I first read Beatriz Pizano’s Madre when I was looking for a monologue for an audition.
That audition was for Aluna Theatre’s Interpretation Lab. My audition was Friday, May 8th 2015. I got the email with the time and date on May 1st. I had seven days to find a monologue and work on it.
Sue said, “Please prepare a 3-5 minute contemporary piece from the Latin-Canadian/American canon”. And that’s when I realized I knew none. None. No Latin-Canadian/American plays or playwrights. I had never considered that they existed. Luckily, I was still in school and in one of our libraries there it was: “Fronteras Vivientes” an anthology of Latin-Canadian works.
So I read this anthology searching for a monologue that I thought I could pull off in a short amount of time. When I look for a monologue I always look for something that moves me; a piece that I can get excited about doing, and I was having trouble finding the one that was “just right”. Finally, I came across Madre.
First of all, it was about Colombia: a country and a history I related to because it was also mine. Second, it had amazing female characters. Third, it was about a mother-daughter relationship. I don’t mean to reduce this work into these three things, but when I was short on time and I needed to make a choice, these three reasons drew me to Madre.

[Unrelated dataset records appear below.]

-- ==== Sys2Proof/Machine/Management.lean ====
section
/-! DEFINITION. Errors and units (R347 to R349, R356, R357), reset, firmware and bring-up (R380 to R383), power and temperature (R384). -/

namespace Sys2Proof.Machine

/-! Suspicion (R356, R357). -/

/-- A unit whose score reaches 64 is drained; a core's resident teams are taken off with L = 2^22. -/
def State.drainUnit (s : State) (u : HwUnit) : State :=
  let r := s.unitRec u
  if r.state != .service || r.score < 64 then s
  else
    let s := s.setUnit { r with state := .drained }
    match u with
    | .core n => (s.takeOff (s.teams.filter fun t => t.core == n && t.state == .resident) (2 ^ 22)).1
    | _ => s

/-- A score raised, and the unit drained when it is due. -/
def State.suspect (s : State) (u : HwUnit) (n : Nat) : State := if unitExists u then (s.charge u n).drainUnit u else s

/-- Every unit that a check word has been charged to is drained when it is due. -/
def State.drainDue (s : State) : State := (s.units.map (·.unit)).foldl (fun s u => s.drainUnit u) s

/-- A bit of an operation's sector is corrupted in transit; the unit is the one that held it (R251). -/
def MemOp.flip (o : MemOp) (u : HwUnit) (bit : Nat) : MemOp :=
  if o.check.isEmpty || 8 * o.carried.length ≤ bit then o
  else { o with flips := if o.flips.contains bit then o.flips.filter (· != bit) else o.flips ++ [bit], suspect := some u }

/-- The check-word fault of a split's next scalar word (R70). -/
def State.wordStruck (s : State) (r : SplitRef) : State :=
  match s.issuerOf r with
  | some c => if s.stopped c then s else s.scalarFault c (fetchCause .checkWord) c.pc
  | none => s

/-- The check-word fault of a clause that is to be fetched (R70, R73): it ends as a decode failure does. -/
def State.clauseStruck (s : State) (r : SplitRef) : State :=
  match s.headClause r with
  | some (t, g, _, q) => if q.fetched.isSome then s else s.clauseFault r t g q (fetchCause .checkWord) q.addr
  | none => s

/-- The fault of an error that could not be corrected (R67, R70, R186, R232, R347 to R349). -/
def State.strike (s : State) (t : SoftTarget) : State :=
  let raise (team gid : Nat) (cause : Cause) (reg : BitVec 7) : State :=
    match s.team? team with
    | none => s
    | some t =>
      match t.group? gid with
      | none => s
      | some g =>
        if g.ended || t.state != .resident then s
        else
          let k := (g.live.head?.map (·.1)).getD 0
          let pc := match g.split? k with | some p => p.set.pc | none => 0
          s.takeFault { s.siteTrap t g k.val pc 6 (cause, 1) 0 with reg := reg } team gid (.split { team := team, group := gid, split := k } 0)
  match t with
  | .none => s
  | .reg team gid code => raise team gid .uncorrectableReg code
  | .scratch team gid => raise team gid .uncorrectableScratch 0
  | .loop id addr =>
    match s.loops.find? fun l => l.id == id with
    | some l => (match s.runningLoop l with | some (t, g) => s.loopFault l t g (.uncorrectableScratch, 1) addr | none => s)
    | none => s
  | .sector op =>
    match s.op? op with
    | some o =>
      if o.check.isEmpty then s
      else if o.isWrite && !o.isRead then ({ s with ops := s.ops.filter fun x => x.id != o.id } : State).sectorFault o
      else (s.setOp { o with flips := [], dest := .none }).sectorFault o
    | none => s
  | .word r => s.wordStruck r
  | .clause r => s.clauseStruck r

/-- SOFT_ERROR: the score of the unit, and what the error struck: a corrupted bit is found where the check word is compared; a fetched
sector that has failed twice counts twice. -/
def execSoftError (err : SoftErr) (s : State) : Out State :=
  match err with
  | .corrected u => .next (s.suspect u 1)
  | .flip u op bit => .next (match s.op? op with | some o => s.setOp (o.flip u bit) | none => s)
  | .badWord u r => .next ((s.suspect u 32).wordStruck r)
  | .badClause u r => .next ((s.suspect u 32).clauseStruck r)
  | .uncorrectable u t => .next ((s.suspect u 64).strike t)

/-- SUSPICION_DECAY: after 2^28 cycles of the unit. -/
def execSuspicionDecay (u : HwUnit) (s : State) : Out State :=
  if !unitExists u then .next s
  else
    let r := s.unitRec u
    if r.score = 0 then .next s else .next ((s.setUnit { r with score := r.score - 1 }).drainUnit u)

/-- WELL_DRAIN_TIMEOUT: the requests that a drained well holds have waited 2^20 cycles. -/
def execWellDrainTimeout (u : HwUnit) (s : State) : Out State :=
  match u with
  | .well _ =>
    let r := s.unitRec u
    if r.state != .drained then .next s else .next (s.setUnit { r with state := .overdue })
  | _ => .next s

/-- Codes of `State.reports`: a unit's test, the firmware's error, the thermal halt. -/
def reportTest (pass : Bool) : Nat := if pass then 0x100 else 0x101
def reportFirmware (code : Nat) : Nat := 0x200 + code
def reportHeat : Nat := 0x300

/-- UNIT_TEST: a drained unit returns to service or is removed; the teams queued at a removed core are dealt anew; a failing well ends every
launch, and none is accepted until reset. -/
def execUnitTest (u : HwUnit) (pass : Bool) (s : State) : Out State :=
  let r := s.unitRec u
  if r.state != .drained && r.state != .overdue then .next s
  else
    let s : State := { s with reports := s.reports ++ [reportTest pass] }
    if pass then .next ((s.setUnit { r with score := 0, state := .service }).deal dealFuel)
    else
      let s := s.setUnit { r with state := .removed }
      match u with
      | .well _ => .next ((s.launches.map (·.id)).foldl (fun s id => s.cancelLaunch id none) { s with accepting := false })
      | .core n => .next (((s.core n).queue.foldl (fun s id => s.flushTeam id) s).deal dealFuel)
      | .pump _ => .next s

/-! Reset and bring-up (R376, R380 to R383). -/

/-- BOOT: a stage and an error. -/
def bootWord (stage error : Nat) : Word := BitVec.ofNat 32 (stage + 256 * error)

/-- Memory without what lies below an address, or at the tags. -/
def Memory.hostOnly (m : Memory) : Memory := m.filter fun c => 2 ^ 47 ≤ c.1 && c.1 < 2 ^ 48

/-- RESET: every register at its reset value, nothing resident, the boot ROM running; memories keep their bytes, and what the device
has sent, and the fused minimum, stand. -/
def execReset (s : State) : Out State :=
  .next { State.reset with
    agenda := s.agenda, fresh := s.fresh, choice := s.choice, mem := s.mem, views := Vector.replicate 5 s.mem, sent := s.sent, msix := s.msix
    hostReads := s.hostReads, reports := s.reports, rollback := s.rollback, boot := bootWord 1 0 }

/-- The header of a firmware image (R381). -/
structure Firmware where
  header    : List Byte
  magic     : Bool
  rollback  : Nat
  length    : Nat
  zero      : Bool
  digest    : List Byte
  modulus   : List Byte
  exponent  : List Byte
  signature : List Byte
  body      : List Byte
  deriving DecidableEq, Repr

def firmwareOf (image : List Byte) : Firmware :=
  let at_ (o n : Nat) : List Byte := (image.drop o).take n
  { header := image.take 1024, magic := at_ 0 8 == [0x5A, 0x4B, 0x54, 0x52, 0x49, 0x4D, 0x47, 0x31], rollback := leNat (at_ 12 4)
    length := leNat (at_ 16 8), zero := leNat (at_ 24 8) == 0 && leNat (at_ 612 412) == 0, digest := at_ 32 64, modulus := at_ 96 512
    exponent := at_ 608 4, signature := at_ 1024 512, body := image.drop 1536 }

/-- The fused minimum rollback index, as firmware may have raised it (R382). -/
def State.minRollback (s : State) : Nat := Nat.max Config.fusedRollback s.rollback

/-- The error of an image that is refused (R382, R383): 1 unreadable, 2 signature or key, 3 rollback. -/
def State.firmwareError (s : State) (image : List Byte) : Option Nat :=
  let f := firmwareOf image
  if image.length < 1536 || !f.magic || !f.zero || f.length != f.body.length then some 1
  else if leNat f.exponent != 65537 || sha512 (f.modulus ++ f.exponent) != Config.rootKey || !pssVerify f.modulus f.signature f.header ||
      sha512 f.body != f.digest then some 2
  else if f.rollback < s.minRollback then some 3
  else none

/-- Verified firmware may raise the fused minimum to its own index (R382). -/
def State.raiseRollback (s : State) (image : List Byte) : State :=
  { s with choice := s.choice + 1
           rollback := if Config.raisesRollback s.choice then Nat.max s.rollback (firmwareOf image).rollback else s.rollback }

/-- FIRMWARE_VERIFY: the ROM, which runs while BOOT has not gone past stage 1, brings up the fabric links, reads the image from the storage
endpoint at BOOTNODE, and accepts it and runs it, or stays with the error in BOOT and on the management port. An image that firmware
fetches later is checked by the same rule, and a refused one is reported (R380 to R383). -/
def execFirmwareVerify (image : List Byte) (s : State) : Out State :=
  if 2 ≤ bits s.boot.toNat 7 0 then
    match s.firmwareError image with
    | some e => .next { s with reports := s.reports ++ [reportFirmware e] }
    | none => .next (s.raiseRollback image)
  else
    let s : State := { s with links := 0xFFFFFFFF, sent := s.sent ++ [.image Config.bootNode.toNat] }
    match s.firmwareError image with
    | some e => .next { s with boot := bootWord 1 e, reports := s.reports ++ [reportFirmware e] }
    | none => .next { s.raiseRollback image with boot := bootWord 2 0 }

/-- A node that a routing table names with its set of up to four of the 32 links, when it is not the device itself (R366, R367). -/
def peerOf (node : Nat) (p : Nat × List Nat) : Option Peer :=
  let links := ((p.2.filter (· < 32)).eraseDups).take 4
  if p.1 = node || 2 ^ 18 ≤ p.1 || links.isEmpty then none else some { node := p.1, links := links, state := .up }

/-- BRING_UP: the next stage of the firmware's work (R383): memory trained and zeroed with its tags; the fabric's configuration; the
self-test, with every score 0; the ASID pages open. -/
def execBringUp (cfg : BringUpInput) (s : State) : Out State :=
  let stop (stage e : Nat) : State := { s with boot := bootWord stage e, reports := s.reports ++ [reportFirmware e] }
  if s.boot = bootWord 2 0 then
    if !cfg.memoryOk then .next (stop 3 4)
    else .next { s with mem := Memory.hostOnly s.mem, views := s.views.map Memory.hostOnly, ops := [], boot := bootWord 3 0 }
  else if s.boot = bootWord 3 0 then
    let node := cfg.node % 2 ^ 18
    .next { s with node := BitVec.ofNat 32 node, peers := cfg.peers.filterMap (peerOf node), recovery := cfg.recovery, boot := bootWord 4 0 }
  else if s.boot = bootWord 4 0 then
    if !cfg.testOk then .next (stop 5 5) else .next { s with units := [], boot := bootWord 5 0 }
  else if s.boot = bootWord 5 0 then .next { s with boot := bootWord 6 0, asids := [], accepting := true }
  else .next s

/-! Power and temperature (R384). -/

/-- POWER_CAP: from 900 W to 1,750 W in steps of 25 W. -/
def execPowerCap (watts : Nat) (s : State) : Out State :=
  if 900 ≤ watts && watts ≤ 1750 && watts % 25 = 0 then .next { s with cap := watts } else .next s

/-- THERMAL_THROTTLE: the core clock one step of 50 MHz down, or up again. -/
def execThermalThrottle (up : Bool) (s : State) : Out State :=
  if up then .next { s with slower := s.slower - 1 }
  else if s.slower < 24 then .next { s with slower := s.slower + 1 } else .next s

/-- THERMAL_HALT: every context is halted; BOOT's error holds what the spec does not state. -/
def execThermalHalt (s : State) : Out State :=
  let asids := unite (s.asids.map (·.id)) (s.launches.map (·.asid)).eraseDups
  let s := asids.foldl (fun s a => s.halt a) s
  .next { s with reports := s.reports ++ [reportHeat], choice := s.choice + 1
                 boot := (s.boot &&& 0xFF) ||| (Config.freeWord s.choice &&& 0xFF00) }

end Sys2Proof.Machine
end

However, I had my hesitations. It’s written by Beatriz Pizano herself! A woman, who at the time, I had never met and I was about to audition for. So, of course I was nervous. Was I really about to perform a piece she had written, in front of her?
The answer was yes, because when I read it I loved it and time constraints always force me to follow my gut. I chose to condense a conversation between Angela and Julia and turn into a monologue; a confrontation between mother and daughter. This is my favourite part:
“He abandoned me too, Mother. This happened to me too! When he died everyone came to me: ‘Oh your mother, your poor mother, this is going to kill her.’ And I wanted to scream at the top of my lungs: ‘And what about me?’ Have you ever thought about me? He was my hero. And when he did that horrible—the two of you excluded me! Am I your daughter? Am I your daughter or aren’t I?”
Madre was an awakening for me. First, that being Colombian could empower me as a performer. Second, that being fluent in both Spanish and English could enrich my work. Third, that a community of artists I feel inspired by and welcomed by, exists. And now here I am, working with the same people I auditioned for two years a go, about to work on Madre again, but now in Spanish.